Creative accounting is the reason CFO’s make multimillions a year. The U.S. has $1.6 trillion held “permanently invested overseas” that doesn’t come back to the U.S. and thus avoids the 35 percent tax. That is, places like Apple have $102 billion technically in Irish subsidiaries, though they control it from the United States. “Overseas” and “returned to the states” become fictions whereby the tax is avoided. That’s money not going into fresh hires.

How much tax is being avoided? Companies like Microsoft, Hewlett-Packard, and Google combined have avoided $42 billion in tax, about half how much our government has cut in spending this year to answer the fiscal cliff. That’s tax money that doesn’t benefit the country that allowed such innovative companies to take off in the first place.

Apple tracks their bookkeeping in Austin, Texas, and the funds are held in bank accounts in New York City, yet they don’t pay into taxes like you or I.

Apple seems to think the 35 percent tax is unfair and has asked with 20 other major corporations for a “repatriation holiday” as in 2004 when taxes were lowered to 5.25 percent. This, they claim, would increase investment and hiring. But it didn’t in 2004. It was found in a study by the National Bureau of Economic Research that 92 cents to the dollar went into dividends, stock buybacks, and executive bonuses, as the New York Times reported. In fact, thousands were laid off at the time.
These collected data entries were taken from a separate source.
-- ==== Sys2Proof/Machine/KeySchedule.lean ====
section
/-! DEFINITION. The key schedule: SEEDB, SEEDC, KGEN, KSET, KCLR, RDK (43_key_schedule.md R130 to R138). -/
namespace Sys2Proof.Machine

/-- `expand(d)`: the 80-bit digest cut into `K1..K5`, most significant first (R132). -/
def expand (d : Digest) : Vector Block 5 :=
  #v[d.extractLsb' 64 16, d.extractLsb' 48 16, d.extractLsb' 32 16, d.extractLsb' 16 16, d.extractLsb' 0 16]

/-- `generate_key(seed) = expand(HASH(seed))` (R132). -/
def generateKey (cfg : Config) (seed : List Byte) : Vector Block 5 := expand (cfg.hash seed)

/-- `SEEDB imm8` (R133): the 65th byte is refused. -/
def execSeedb (imm8 : Byte) (s : State) : Result :=
  if s.seedLen = 64 then fail .capacity s else ok 0 (s.pushSeed imm8)

/-- `SEEDC` (R134). -/
def execSeedc (s : State) : Result := ok 0 s.dropSeed

/-- `KGEN` in any configuration (R135): a successful one consumes the seed, a failing one keeps it. -/
def execKgenWith (cfg : Config) (s : State) : Result :=
  if s.seedLen.toNat < 16 then fail .entropyUnavailable s
  else ok 0 (s.setKeys (generateKey cfg s.seedBytes)).dropSeed

/-- `KGEN` (R135). -/
def execKgen (s : State) : Result := execKgenWith Config.chip s

/-- `KSET r, imm20` (R136): `r` is checked before the range (60_exceptions.md R239). -/
def execKset (r : BitVec 4) (imm20 : BitVec 20) (s : State) : Result :=
  match subkeyIndex r with
  | none => fail .illegalCommand s
  | some i => if fits16 imm20 then ok 0 (s.setKey i (imm20.setWidth 16)) else fail .invalidKeyMaterial s

/-- `KCLR` (R137). -/
def execKclr (s : State) : Result := ok 0 s.clearKeys

/-- `RDK r` (R138). -/
def execRdk (r : BitVec 4) (s : State) : Result :=
  match subkeyIndex r with
  | none => fail .illegalCommand s
  | some i => if s.kv.get i then ok ((s.k.get i).setWidth 32) s else fail .invalidKeyMaterial s

end Sys2Proof.Machine
end

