-- ==== Sys2Proof/Machine/Dispatch.lean ====
section
/-! DEFINITION. The meaning of every command: one arm per constructor of `Instr`, each one direct call. -/
namespace Sys2Proof.Machine

def exec (i : Instr) (s : State) : Host.Outcome State Fault Refusal :=
  match i with
  | .lda imm24 => Sys2Proof.Machine.execLda imm24 s
  | .ldp imm24 => Sys2Proof.Machine.execLdp imm24 s
  | .mvp => Sys2Proof.Machine.execMvp s
  | .kset r imm20 => Sys2Proof.Machine.execKset r imm20 s
  | .kclr => Sys2Proof.Machine.execKclr s
  | .seedb imm8 => Sys2Proof.Machine.execSeedb imm8 s
  | .seedc => Sys2Proof.Machine.execSeedc s
  | .kgen => Sys2Proof.Machine.execKgen s
  | .xork r => Sys2Proof.Machine.execXork r s
  | .subf => Sys2Proof.Machine.execSubf s
  | .subi => Sys2Proof.Machine.execSubi s
  | .perm => Sys2Proof.Machine.execPerm s
  | .enc => Sys2Proof.Machine.execEnc s
  | .dec => Sys2Proof.Machine.execDec s
  | .latb => Sys2Proof.Machine.execLatb s
  | .apxp imm16 => Sys2Proof.Machine.execApxp imm16 s
  | .apxu thi tlo umask => Sys2Proof.Machine.execApxu thi tlo umask s
  | .rinit => Sys2Proof.Machine.execRinit s
  | .smp => Sys2Proof.Machine.execSmp s
  | .recov => Sys2Proof.Machine.execRecov s
  | .rda => Sys2Proof.Machine.execRda s
  | .rdp => Sys2Proof.Machine.execRdp s
  | .rdk r => Sys2Proof.Machine.execRdk r s
  | .rdst => Sys2Proof.Machine.execRdst s
  | .rdsf x => Sys2Proof.Machine.execRdsf x s
  | .rdsi x => Sys2Proof.Machine.execRdsi x s
  | .rdpb x => Sys2Proof.Machine.execRdpb x s
  | .rdlat a b => Sys2Proof.Machine.execRdlat a b s
  | .rdcnt imm8 => Sys2Proof.Machine.execRdcnt imm8 s
  | .rdn => Sys2Proof.Machine.execRdn s
  | .rdcand => Sys2Proof.Machine.execRdcand s
  | .rddev imm8 => Sys2Proof.Machine.execRddev imm8 s
  | .rdapx => Sys2Proof.Machine.execRdapx s

end Sys2Proof.Machine
end

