-- ==== Sys2Proof/Machine/Core.lean ====
section
/-! DEFINITION. The machine as the host's interface reads it. -/

def Sys2Proof.core : Host.Core :=
  { State := Sys2Proof.Machine.State, Fault := Sys2Proof.Machine.Fault, Refusal := Sys2Proof.Machine.Refusal,
    step := Sys2Proof.Machine.step, reset := Sys2Proof.Machine.State.reset }
end

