/-- The flags below bit 8, then the two shifted registers. -/
theorem getLsbD_status (s : State) {j : Nat} (hj : j < 32) :
    s.status.getLsbD j =
      ((decide (j = 0) && s.kv.get 0 || decide (j = 1) && s.kv.get 1 || decide (j = 2) && s.kv.get 2 ||
          decide (j = 3) && s.kv.get 3 || decide (j = 4) && s.kv.get 4 || decide (j = 5) && s.latv ||
          decide (j = 6) && s.resv) ||
        decide (8 ≤ j) && s.err.getLsbD (j - 8) || decide (16 ≤ j) && s.seedLen.getLsbD (j - 16)) := by
  simp only [State.status, BitVec.getLsbD_or, getLsbD_flagAt, BitVec.getLsbD_shiftLeft, BitVec.getLsbD_setWidth, hj,
    decide_true, Bool.true_and]
  grind

theorem status_flags (s : State) :
    (∀ i : Fin 5, s.status.getLsbD i = s.kv.get i) ∧ s.status.getLsbD 5 = s.latv ∧ s.status.getLsbD 6 = s.resv ∧
      s.status.getLsbD 7 = false := by
  refine ⟨?_, ?_, ?_, ?_⟩
  · intro i
    rw [getLsbD_status s (by omega)]
    fin_cases i <;> simp
  all_goals
    rw [getLsbD_status s (by decide)]
    simp

theorem extractLsb'_status (s : State) :
    s.status.extractLsb' 8 4 = s.err ∧ s.status.extractLsb' 12 4 = 0#4 ∧ s.status.extractLsb' 16 7 = s.seedLen ∧
      s.status.extractLsb' 23 9 = 0#9 := by
  refine ⟨?_, ?_, ?_, ?_⟩
  all_goals
    refine BitVec.eq_of_getLsbD_eq fun i hi => ?_
    rw [BitVec.getLsbD_extractLsb', getLsbD_status s (by omega)]
    grind

/-- Settles O19: no two fields of the view overlap, so each slice of it is one of them. -/
theorem rdstReturnsStatus : Obligations.RdstReturnsStatus := by
  refine ⟨formatZ_of_decodeFields rfl, fun s => ⟨s.status, exec_rdst s, ?_⟩, ?_⟩
  · obtain ⟨hkv, hlatv, hresv, hzero⟩ := status_flags s
    exact ⟨hkv, hlatv, hresv, hzero, extractLsb'_status s⟩
  · rw [exec_rdst, show State.reset.status = 0x00000000 by decide, ok_eq_answers]

end Sys2Proof.Machine
end

section
/-! SUPPORT. Failures (60_exceptions.md R230 to R243): how every word is answered, which cause raises which code, and
what `ERR` holds after a run. -/
namespace Sys2Proof.Machine
open Sys2Proof.Claims

/-! ### One response to every word (R230, R240) -/

/-- The writes of a command leave the ports and `ERR` to its end. -/
theorem written_keeps_ports (i : Instr) (s : State) :
    (written i s).input = s.input ∧ (written i s).output = s.output ∧ (written i s).err = s.err := by
  cases i with
  | kset r | xork r =>
    simp only [written]
    cases subkeyIndex r with
    | none | some => exact ⟨rfl, rfl, rfl⟩
  | _ => exact ⟨rfl, rfl, rfl⟩

/-- `t` is a state that a word, taken off the port in `s`, leaves with the one response `r` (R230, R240). -/
structure Answered (s t : State) (r : Response) : Prop where
  input_eq : t.input = s.input
  output_eq : t.output = s.output ++ [r]
  code_le : r.code.toNat ≤ 7
  of_failure : r.code ≠ 0 →
    r.data = 0 ∧ t = { s with output := t.output, err := if s.err = 0 then r.code else s.err }
  of_success : r.code = 0 → t.err = s.err

theorem code_toNat_le (e : FailKind) : e.code.toNat ≤ 7 := by cases e <;> decide

theorem answered_failed (e : FailKind) (s : State) : Answered s (s.failed e) ⟨e.code, 0⟩ where
  input_eq := rfl
  output_eq := rfl
  code_le := code_toNat_le e
  of_failure _ := ⟨rfl, rfl⟩
  of_success h := absurd h (code_ne_zero e)

theorem answered_written (i : Instr) (data : Word) (s : State) :
    Answered s ((written i s).respond ⟨0, data⟩) ⟨0, data⟩ := by
  obtain ⟨hinput, houtput, herr⟩ := written_keeps_ports i s
  exact
    { input_eq := hinput
      output_eq := by rw [State.respond_output, houtput]
      code_le := Nat.zero_le 7
      of_failure := fun h => absurd rfl h
      of_success := fun _ => herr }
“The offshore companies are a fiction and the statement that the money is offshore is a fiction,” said Edward Kleinbard, a former staff director for the Congressional Joint Committee on Taxation. “What they are asking for is a reward for having gamed the system.”

Indeed, if such giants as Apple and Google are not interested in paying back into the system that allowed them to exist in the first place, what can this be but a major ingratitude? If we want to see economic growth and fresh hires, it might require a different tact.